Actuellement dans l’Allier, le délai de cette évaluation serait de six mois et un seul agent du département serait affecté à cette mission (lire l'article paru le 15.06.2019 dans les éditions bourbonnaises de La Montagne).

Il arrive que le Conseil départemental, lorsqu'il arrête des décisions de non prise en charge, invoque l’« inadéquation du parcours migratoire et du récit de vie » ou la « détention de faux papiers », c’est-à-dire des éléments qui, quand bien même ils seraient avérés, ne peuvent conduire à conclure à la majorité de ces jeunes. Il arrive logiquement au juge des enfants (TGI de Moulins) d’annuler de telles décisions ; dans pareil cas, le département fait, à notre connaissance, systématiquement appel, et va même parfois jusqu’à se pourvoir en cassation.

 [2] A propos des jeunes "apprentis" :

Nous publierons ce mercredi 19 juin un billet complet sur la situation de ces jeunes "apprentis" (lire aussi nos précédents billets, en particulier "A Vichy, l'insertion entravée des mineurs étrangers isolés", mis en ligne il y a plus de trois mois). 

Nous pouvons d'ores et déjà dire ici qu'environ cent jeunes ont classiquement entrepris une formation en apprentissage à la rentrée 2018 ; que les services de l'Etat n'ont pas délivré aux chefs d'entreprise concernés les autorisations de travail prévues en pareil cas et que la préfecture a fini par envoyer plusieurs dizaines d’OQTF.

Au final, ces “apprentis” sont aujourd'hui à la fois exclus de leurs centres de formation (depuis avril), de leurs entreprises (depuis mai) et, de plus en plus, de leurs hébergements. Il arrive aussi de plus en plus souvent que des apprentissages soient interrompus au moment où les jeunes atteignent leur majorité (leurs contrats "jeune majeur" ne sont par exemple pas renouvelés).

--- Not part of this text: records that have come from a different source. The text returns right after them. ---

-- ==== Sys2Proof/Laws/Step.lean ====
section
/-! SUPPORT. What fetch, a step, the end of a step and a host input can do, each said once. -/

namespace Sys2Proof.Machine

variable {s s0 t : State}

/-! ### Fetch -/

theorem fetch_inRange (h : s.pc.toNat + 1 < memSize) :
    fetch s = .ok (wordOfBytes (s.byteAt s.pc.toNat) (s.byteAt (s.pc.toNat + 1))) := by
  simp only [fetch, memRead]
  rw [if_neg (by omega), if_neg (by omega)]

theorem fetch_lastByte (h : s.pc.toNat + 1 = memSize) : fetch s = .error (.memOutOfRange memSize .fetch) := by
  simp only [fetch, memRead]
  rw [if_neg (by omega), if_pos (by omega), h]

theorem fetch_outside (h : memSize ≤ s.pc.toNat) : fetch s = .error (.memOutOfRange s.pc.toNat .fetch) := by
  simp only [fetch, memRead]
  rw [if_pos h]

/-- Fetch looks at PC and at memory only. -/
theorem fetch_congr (hpc : t.pc = s.pc) (hmem : ∀ a, t.byteAt a = s.byteAt a) : fetch t = fetch s := by
  simp only [fetch, memRead, hpc, hmem]

/-! ### Where a step starts -/

theorem active_iff : s.active = true ↔ s.run = .running ∧ s.fault = none := by
  simp [State.active]

theorem stepStart_eq_some : stepStart s = some s0 ↔ StepStartsAt s s0 := by
  have flip (a : State) : some a = some s0 ↔ s0 = a := by rw [Option.some.injEq]; exact eq_comm
  unfold stepStart StepStartsAt
  by_cases ha : s.active = true
  · rw [if_pos ha]
    by_cases ht : s.tickStep = 0
    · rw [if_pos ht]
      rcases hi : s.inputs with _ | ⟨c, rest⟩
      · simp [ha, ht, flip]
      · cases c <;> simp [ha, ht, flip]
    · simp [ha, ht, flip]
  · simp [ha]

theorem step_of_start (h : StepStartsAt s s0) : step s = instructionStep s0 := by
  simp only [step, move, stepStart_eq_some.2 h]

theorem step_of_no_start (h : ∀ s0, ¬ StepStartsAt s s0) : step s = hostMove s := by
  have : stepStart s = none := by
    cases hs : stepStart s with
    | none => rfl
    | some s0 => exact absurd (stepStart_eq_some.1 hs) (h s0)
  simp only [step, move, this]

/-- The state a step starts in differs from the state before it in the inputs only. -/
theorem StepStartsAt.eq_inputs (h : StepStartsAt s s0) : s0 = { s with inputs := s0.inputs } := by
  obtain ⟨-, ⟨-, rfl⟩ | ⟨-, rest, -, rfl⟩⟩ := h <;> rfl

theorem not_start_of_inactive (h : s.active = false) : ∀ s0, ¬ StepStartsAt s s0 := by
  rintro s0 ⟨ha, -⟩
  rw [h] at ha; cases ha

theorem not_start_of_input {c : HostInput} {rest : List HostInput} (ht : s.tickStep = 0) (hi : s.inputs = c :: rest)
    (hc : c ≠ .tick) : ∀ s0, ¬ StepStartsAt s s0 := by
  rintro s0 ⟨-, ⟨h | h, -⟩ | ⟨-, r, h, -⟩⟩
  · exact h ht
  · rw [hi] at h; cases h
  · rw [hi] at h; cases h; exact hc rfl

/-! ### The end of a step -/

/-- What the redraw check emits. -/
def redrawOutput (t : State) : List Output := if t.redraw then [.redraw t.screen.bytes] else []

theorem flushRedraw_eq (t : State) :
    flushRedraw t = { t with redraw := false, outputs := t.outputs ++ redrawOutput t } := by
  unfold flushRedraw redrawOutput
  cases h : t.redraw
  · cases t; simp at h; subst h; simp
  · simp

/-- The end of a step inside the tick. -/
theorem endStep_inside (h : t.tickStep + 1 < t.cfg.stepsPerTick) :
    endStep t =
      { t with
        stepCounter := t.stepCounter + 1
        redraw := false
        outputs := t.outputs ++ redrawOutput t
        tickStep := t.tickStep + 1 } := by
  rw [endStep, flushRedraw_eq]
  simp only [nextInTick, h, ↓reduceIte]
  rfl

/-- The end of the last step of a tick. -/
theorem endStep_last (h : t.cfg.stepsPerTick ≤ t.tickStep + 1) :
    endStep t =
      { t with
        stepCounter := t.stepCounter + 1
        redraw := false
        outputs := t.outputs ++ redrawOutput t ++ [soundLevel (countDown t.st)]
        tickStep := 0
        dt := countDown t.dt
        st := countDown t.st
        cycleCounter := t.cycleCounter + 1 } := by
  rw [endStep, flushRedraw_eq]
  simp only [nextInTick, show ¬ t.tickStep + 1 < t.cfg.stepsPerTick by omega, ↓reduceIte]
  rfl

theorem toNat_countDown (b : Byte) : (countDown b).toNat = b.toNat - 1 := by
  have := b.isLt
  simp only [countDown, BitVec.toNat_ofNat]; omega

/-- What a step of the instruction stream can do: take a fault from the state it starts in, or run an instruction
that completes, and then end the step. -/
theorem instructionStep_cases (s0 : State) :
    (∃ f, instructionStep s0 = .next (takeFault f s0)) ∨
      ∃ op i t, fetch s0 = .ok op ∧ decode op = .ok i ∧ exec i s0 = .next t ∧ Untouched s0 t ∧
        instructionStep s0 = .next (finish t) := by
  unfold instructionStep
  cases hf : fetch s0 with
  | error f => exact .inl ⟨f, rfl⟩
  | ok op =>
    simp only [runWord]
    cases hd : decode op with
    | error e => exact .inl ⟨_, rfl⟩
    | ok i =>
      rcases exec_completesOrFaults s0 i with ⟨t, ht, hu⟩ | ⟨f, hx⟩
      · exact .inr ⟨op, i, t, rfl, hd, ht, hu, by simp only [ht, finishOutcome]⟩
      · exact .inl ⟨f, by simp [hx, finishOutcome, finish]⟩

/-- What the end of a step leaves. -/
theorem endStep_keeps (t : State) :
    (endStep t).fault = t.fault ∧ (endStep t).run = t.run ∧ (endStep t).inputs = t.inputs ∧ (endStep t).cfg = t.cfg ∧
      (endStep t).stopIssued = t.stopIssued := by
  rcases Nat.lt_or_ge (t.tickStep + 1) t.cfg.stepsPerTick with h | h
  · rw [endStep_inside h]; exact ⟨rfl, rfl, rfl, rfl, rfl⟩
  · rw [endStep_last h]; exact ⟨rfl, rfl, rfl, rfl, rfl⟩

theorem finish_of_none (h : t.fault = none) : finish t = endStep t := by simp [finish, h]

/-! ### Runs -/

theorem run_of_step {k : Nat} (h : step s = .next s0) :
    Sys2Proof.core.run (k + 1) s = Sys2Proof.core.run k s0 := by
  have h' : Sys2Proof.core.step s = .next s0 := h
  simp only [Host.Core.run, h']

/-- A run that goes on has made its first move. -/
theorem step_of_run {k : Nat} (h : Sys2Proof.core.run (k + 1) s = .next t) :
    ∃ u, step s = .next u ∧ Sys2Proof.core.run k u = .next t := by
  cases hs : step s with
  | next u => rw [run_of_step hs] at h; exact ⟨u, rfl, h⟩
  | fault f =>
    have h' : Sys2Proof.core.step s = .fault f := hs
    simp only [Host.Core.run, h'] at h; cases h
  | refused r =>
    have h' : Sys2Proof.core.step s = .refused r := hs
    simp only [Host.Core.run, h'] at h; cases h

end Sys2Proof.Machine
end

[3] A propos des “autres” MNA :

"Victimes collatérales" du blocage qui affecte la situation de leurs prédécesseurs “apprentis”, plusieurs dizaines de jeunes reconnus "MNA" se retrouvent sans perspectives : ils sont très peu nombreux à être scolarisés dans un établissement de l’enseignement général, et le Conseil départemental les a informés fin 2018 qu’il ne validerait plus pour eux ni conventions de stage ni contrats d’apprentissage.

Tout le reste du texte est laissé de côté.